WHAT NEEDS TO BE DONE:
Would you return every entry below without a single difference?

##### LISTED ENTRIES

-- ==== Sys2Proof/Laws/Canon.lean ====
section
/-! SUPPORT. What the shared operations do to the stores: each keeps their canonical form (`Canon`). The invariant of a step
cites these instead of unfolding an operation. -/

namespace Sys2Proof.Machine

/-- The stores of a unit stand in their canonical form. -/
def Canon (d : Dev) : Prop := d.mem.wf = true
theorem canon_ite {c : Prop} [Decidable c] {a b : Dev} (ha : Canon a) (hb : Canon b) : Canon (if c then a else b) := by
  split
  · exact ha
  · exact hb
theorem canon_foldl {α : Type} {f : Dev → α → Dev} {l : List α} {d : Dev} (hf : ∀ d x, Canon d → Canon (f d x)) (h : Canon d) : Canon (l.foldl f d) := by
  induction l generalizing d with
  | nil => exact h
  | cons x l ih => exact ih (hf _ _ h)
theorem canon_Dev_each {d : Dev} {n : Nat} {busy : Dev → Nat → Bool} {f : Dev → Nat → Dev} (hf : ∀ d x, Canon d → Canon (f d x)) (h : Canon d) :
    Canon (d.each n busy f) := canon_foldl hf h
theorem canon_foldr {α : Type} {f : α → Dev → Dev} {l : List α} {d : Dev} (hf : ∀ x d, Canon d → Canon (f x d)) (h : Canon d) : Canon (l.foldr f d) := by
  induction l with
  | nil => exact h
  | cons x l ih => exact hf _ _ ih
theorem canon_mk {a1 a2 a3 a4 a5 a6 a7 a8 a9 a10 a11 a12 a13 a14 a15 a16} {m : Memory} {a18 a19 a20 a21 a22 a23 a24 a25 a26 a27 a28 a29} (h : m.wf = true) :
    Canon (Dev.mk a1 a2 a3 a4 a5 a6 a7 a8 a9 a10 a11 a12 a13 a14 a15 a16 m a18 a19 a20 a21 a22 a23 a24 a25 a26 a27 a28 a29) := h
theorem wf_mk {m : Memory} {a3 a4 a5 a6 a7 a8 a9 a10 a11 a12 a13 a14 a15 a16 a17 a18} {p} (h : m.wf = true) :
    (Memory.mk m.cells p m.undef a3 a4 a5 a6 a7 a8 a9 a10 a11 a12 a13 a14 a15 a16 a17 a18).wf = true := h
theorem wf_onStore {m : Memory} {n : Nat} {f : Store → Store} (h : m.wf = true) : (m.onStore n f).wf = true := h
theorem wf_foldl {α : Type} {f : Memory → α → Memory} {l : List α} {m : Memory} (hf : ∀ m x, m.wf = true → (f m x).wf = true) (h : m.wf = true) :
    (l.foldl f m).wf = true := by
  induction l generalizing m with
  | nil => exact h
  | cons x l ih => exact ih (hf _ _ h)
theorem ite_some {α : Type} {c : Prop} [Decidable c] {a b : α} {r : Option α} (e : (if c then some a else r) = some b) :
    (c ∧ a = b) ∨ (¬c ∧ r = some b) := by
  by_cases h : c
  · rw [if_pos h] at e; cases e; exact .inl ⟨h, rfl⟩
  · rw [if_neg h] at e; exact .inr ⟨h, e⟩
theorem ite_eq_cases {α : Type} {c : Prop} [Decidable c] {a r b : α} (e : (if c then a else r) = b) : (c ∧ a = b) ∨ (¬c ∧ r = b) := by
  by_cases h : c
  · rw [if_pos h] at e; exact .inl ⟨h, e⟩
  · rw [if_neg h] at e; exact .inr ⟨h, e⟩
/-- A meaning answers a next state and keeps the form. -/
def Keeps (m : Meaning) : Prop := ∀ s, Canon s.dev → ∃ d, m s = .next { s with dev := d } ∧ Canon d
theorem canon_onDev {f : Dev → Dev} (hf : ∀ d, Canon d → Canon (f d)) : Keeps (onDev f) :=
  fun _ h => ⟨_, rfl, hf _ h⟩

##########

OUTPUT OF THE EXERCISE:
-- ==== Sys2Proof/Laws/Canon.lean ====
section
/-! SUPPORT. What the shared operations do to the stores: each keeps their canonical form (`Canon`). The invariant of a step
cites these instead of unfolding an operation. -/

namespace Sys2Proof.Machine

/-- The stores of a unit stand in their canonical form. -/
def Canon (d : Dev) : Prop := d.mem.wf = true
theorem canon_ite {c : Prop} [Decidable c] {a b : Dev} (ha : Canon a) (hb : Canon b) : Canon (if c then a else b) := by
  split
  · exact ha
  · exact hb
theorem canon_foldl {α : Type} {f : Dev → α → Dev} {l : List α} {d : Dev} (hf : ∀ d x, Canon d → Canon (f d x)) (h : Canon d) : Canon (l.foldl f d) := by
  induction l generalizing d with
  | nil => exact h
  | cons x l ih => exact ih (hf _ _ h)
theorem canon_Dev_each {d : Dev} {n : Nat} {busy : Dev → Nat → Bool} {f : Dev → Nat → Dev} (hf : ∀ d x, Canon d → Canon (f d x)) (h : Canon d) :
    Canon (d.each n busy f) := canon_foldl hf h
theorem canon_foldr {α : Type} {f : α → Dev → Dev} {l : List α} {d : Dev} (hf : ∀ x d, Canon d → Canon (f x d)) (h : Canon d) : Canon (l.foldr f d) := by
  induction l with
  | nil => exact h
  | cons x l ih => exact hf _ _ ih
theorem canon_mk {a1 a2 a3 a4 a5 a6 a7 a8 a9 a10 a11 a12 a13 a14 a15 a16} {m : Memory} {a18 a19 a20 a21 a22 a23 a24 a25 a26 a27 a28 a29} (h : m.wf = true) :
    Canon (Dev.mk a1 a2 a3 a4 a5 a6 a7 a8 a9 a10 a11 a12 a13 a14 a15 a16 m a18 a19 a20 a21 a22 a23 a24 a25 a26 a27 a28 a29) := h
theorem wf_mk {m : Memory} {a3 a4 a5 a6 a7 a8 a9 a10 a11 a12 a13 a14 a15 a16 a17 a18} {p} (h : m.wf = true) :
    (Memory.mk m.cells p m.undef a3 a4 a5 a6 a7 a8 a9 a10 a11 a12 a13 a14 a15 a16 a17 a18).wf = true := h
theorem wf_onStore {m : Memory} {n : Nat} {f : Store → Store} (h : m.wf = true) : (m.onStore n f).wf = true := h
theorem wf_foldl {α : Type} {f : Memory → α → Memory} {l : List α} {m : Memory} (hf : ∀ m x, m.wf = true → (f m x).wf = true) (h : m.wf = true) :
    (l.foldl f m).wf = true := by
  induction l generalizing m with
  | nil => exact h
  | cons x l ih => exact ih (hf _ _ h)
theorem ite_some {α : Type} {c : Prop} [Decidable c] {a b : α} {r : Option α} (e : (if c then some a else r) = some b) :
    (c ∧ a = b) ∨ (¬c ∧ r = some b) := by
  by_cases h : c
  · rw [if_pos h] at e; cases e; exact .inl ⟨h, rfl⟩
  · rw [if_neg h] at e; exact .inr ⟨h, e⟩
theorem ite_eq_cases {α : Type} {c : Prop} [Decidable c] {a r b : α} (e : (if c then a else r) = b) : (c ∧ a = b) ∨ (¬c ∧ r = b) := by
  by_cases h : c
  · rw [if_pos h] at e; exact .inl ⟨h, e⟩
  · rw [if_neg h] at e; exact .inr ⟨h, e⟩
/-- A meaning answers a next state and keeps the form. -/
def Keeps (m : Meaning) : Prop := ∀ s, Canon s.dev → ∃ d, m s = .next { s with dev := d } ∧ Canon d
theorem canon_onDev {f : Dev → Dev} (hf : ∀ d, Canon d → Canon (f d)) : Keeps (onDev f) :=
  fun _ h => ⟨_, rfl, hf _ h⟩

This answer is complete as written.